Regardless of all of its flaws, this is Shakespeare, and the language is worth the price of admission. When Macbeth wants to beat a fast exit, he does not say, "Let's get out of here." Oh not, Shakespearean prose is ever so much more elegant. Macbeth advises, "Let us not be dainty of our leave-taking." Don't you wish you could talk like that? Don't you wish everyone would talk like that?
As you hear the cold wind blowing across the barren Scottish plain, you can feel the chill going right through your bones.

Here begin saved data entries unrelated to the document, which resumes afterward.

/-- The galley of a slot with a GD_ID. -/
def State.galley (s : State) (c id : Nat) : Option GalleySt := kvGet (s.chase c).galleys id
def State.setGalley (s : State) (c id : Nat) (g : GalleySt) : State :=
  s.updChase c fun x => { x with galleys := kvPut x.galleys id g }
def State.updGalley (s : State) (c id : Nat) (f : GalleySt → GalleySt) : State :=
  match s.galley c id with
  | some g => s.setGalley c id (f g)
  | none => s

def GalleySt.ty (g : GalleySt) : Nat := gdType g.decl
def GalleySt.n (g : GalleySt) : Nat := gdElements g.decl
def GalleySt.r (g : GalleySt) : Nat := gdRow g.decl
def GalleySt.slugs (g : GalleySt) : Nat := gdSlugs g.decl
def GalleySt.trainable (g : GalleySt) : Bool := gdTrainable g.decl

/-- The state of a stage (0 and 1 are the incoming ones, 2 the serving one). -/
def GalleySt.incoming (g : GalleySt) : Option GalState := g.states.find? fun x => decide (x.stage < 2)
def GalleySt.serving (g : GalleySt) : Option GalState := g.states.find? fun x => x.stage == 2
def GalleySt.draining (g : GalleySt) : Nat := (g.states.filter fun x => x.stage == 3).length
def GalleySt.state (g : GalleySt) (num : Nat) : Option GalState := g.states.find? fun x => x.num == num

/-- Replace the state of a number. -/
def GalleySt.updState (g : GalleySt) (num : Nat) (f : GalState → GalState) : GalleySt :=
  { g with states := g.states.map fun x => if x.num = num then f x else x }

/-- The local row of a slug on the member with an ordinal; none where another member holds it (R302, R303). -/
def localRow (sharded : Bool) (members ordinal i : Nat) : Option Nat :=
  if !sharded then some i else if slugOwner i members = ordinal then some (i / members) else none

/-- The local row of a slug of a galley. -/
def State.localRow (s : State) (c : Nat) (g : GalleySt) (i : Nat) : Option Nat :=
  Machine.localRow g.sharded (s.members c) (s.ordinal c) i

/-- Rows that a member holds of a galley of `n` slugs (R303). -/
def localRows (sharded : Bool) (members ordinal n : Nat) : Nat :=
  if !sharded then n
  else n / members + ((List.range (n % members)).filter fun k => slugOwner (n / members * members + k) members == ordinal).length

/-! ### Places of slots and tags (R304, R473) -/

/-- Slots in one near-only unit: a slot lies within one (R473). -/
def slotsPer (r : Nat) : Nat := 4096 / slotBytes r

/-- The frame of a local row's slot, and its offset in it. -/
def slotPlace (r k : Nat) : Nat × Nat := (k / slotsPer r, k % slotsPer r * slotBytes r)

/-- The frame of a local row's tag, and its offset in it: 16 tags to a sector (R305). -/
def tagPlace (k : Nat) : Nat × Nat := (2 ^ 40 + k / 2048, 2 * (k % 2048))

/-- The frames that hold a local row. -/
def rowFrames (r k : Nat) : List Nat := [(slotPlace r k).1, (tagPlace k).1]

/-- Where a row stands: the frames and offsets of its slot and of its tag. -/
structure RowPlace where
  slotF : Nat
  slotO : Nat
  tagF : Nat
  tagO : Nat
  deriving DecidableEq, Repr

def rowPlace (r k : Nat) : RowPlace := ⟨(slotPlace r k).1, (slotPlace r k).2, (tagPlace k).1, (tagPlace k).2⟩

/-- The blank slug's slot, with its tag behind it. -/
def blankPlace (r : Nat) : RowPlace := ⟨blankFrame, 0, blankFrame, slotBytes r⟩

/-- The byte that a frame holds before it is first written: slots are zero, tags name the zero form at exponent 0 (R316). -/
def galDefault (i off : Nat) : Byte := if 2 ^ 40 ≤ i ∧ i < blankFrame ∧ off % 2 = 0 then 0xC0 else 0

/-- The HBM address of a byte of a frame of a map; none for a frame that has no HBM yet. -/
def State.galHa (s : State) (c : Nat) (map : List (Nat × Nat)) (i off : Nat) : Option Nat :=
  ((kvGet map i).bind (s.frame c)).map fun e => s.entryHa e off

/-- Bytes of a frame: as the slices show them, or, with `dram`, as a gather unit reads them (R477, R490). -/
def State.galRead (s : State) (dram : Bool) (c : Nat) (map : List (Nat × Nat)) (i off n : Nat) : Bytes :=
  (List.range n).map fun k => match s.galHa c map i (off + k) with
    | some h => if dram then memGet s.mem h else s.devByte h
    | none => galDefault i (off + k)

/-- Whether a byte of a frame reads as poison. -/
def State.galPoison (s : State) (dram : Bool) (c : Nat) (map : List (Nat × Nat)) (i off : Nat) : Bool :=
  match s.galHa c map i off with
  | some h => if dram then s.poison.contains (h / 32) || s.hbm.badReads.contains (h / 32) else s.devBad h
  | none => false

/-- The slug that stands in a place: its tag, then the ST_SECTORS sectors of its slot; a blank slug without a frame is all
zero (R305, R306, R312, R346). -/
def State.slugIn (s : State) (dram : Bool) (c : Nat) (map : List (Nat × Nat)) (p : RowPlace) : Slug :=
  if p.tagF = blankFrame ∧ (kvGet map p.tagF).isNone then Slug.zero
  else
    let tag := leNat (s.galRead dram c map p.tagF p.tagO 2)
    let n := tagSectors tag
    slugOf tag (s.galRead dram c map p.slotF p.slotO (32 * n))
      (s.galPoison dram c map p.tagF p.tagO || (List.range n).any fun k => s.galPoison dram c map p.slotF (p.slotO + 32 * k))

/-- A local row of a state, and its blank slug. -/
def State.rowIn (s : State) (dram : Bool) (c : Nat) (g : GalleySt) (x : GalState) (k : Nat) : Slug :=
  s.slugIn dram c x.map (rowPlace g.r k)
def State.blankIn (s : State) (dram : Bool) (c : Nat) (g : GalleySt) (x : GalState) : Slug :=
  s.slugIn dram c x.map (blankPlace g.r)

/-- The slug index of a local row on a member: row `q` of a sharded galley lies in block `q` (R303). -/
def rowIndex (sharded : Bool) (members ordinal q : Nat) : Option Nat :=
  if !sharded then some q else ((List.range members).map (q * members + ·)).find? fun i => slugOwner i members == ordinal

Finally, I can not leave this review without mentioning the famous scene of the witches. So what do you think Polanski's vision of this is? Well, he has not just a few, but three score of witches. He picks them for their ugliness, no surprise there, for their enormous girth and for their lack of teeth. Oh yes, and he has them all strip naked before the cameras roll. I wish he had spent less time trying to shock and more on practice sessions for his actors.
MACBETH runs 2:20. It is rated R for graphic violence and full frontal nudity of women and boys. The show would be appropriate for mature teenagers. Although it is full of flaws, the movie does have lovely language and effective settings. In the end, I can not recommend it, but I do give it ** which is perhaps a bit more than it deserves.
**** = One of the top few films of this or any year. A must see film. *** = Excellent show. Look for it. ** = Average movie. Kind of enjoyable. * = Poor show. Don't waste your money. 0 = One of the worst films of this or any year. Totally unbearable.
REVIEW WRITTEN ON: November 25, 1996
Opinions expressed are mine and not meant to reflect my employer's.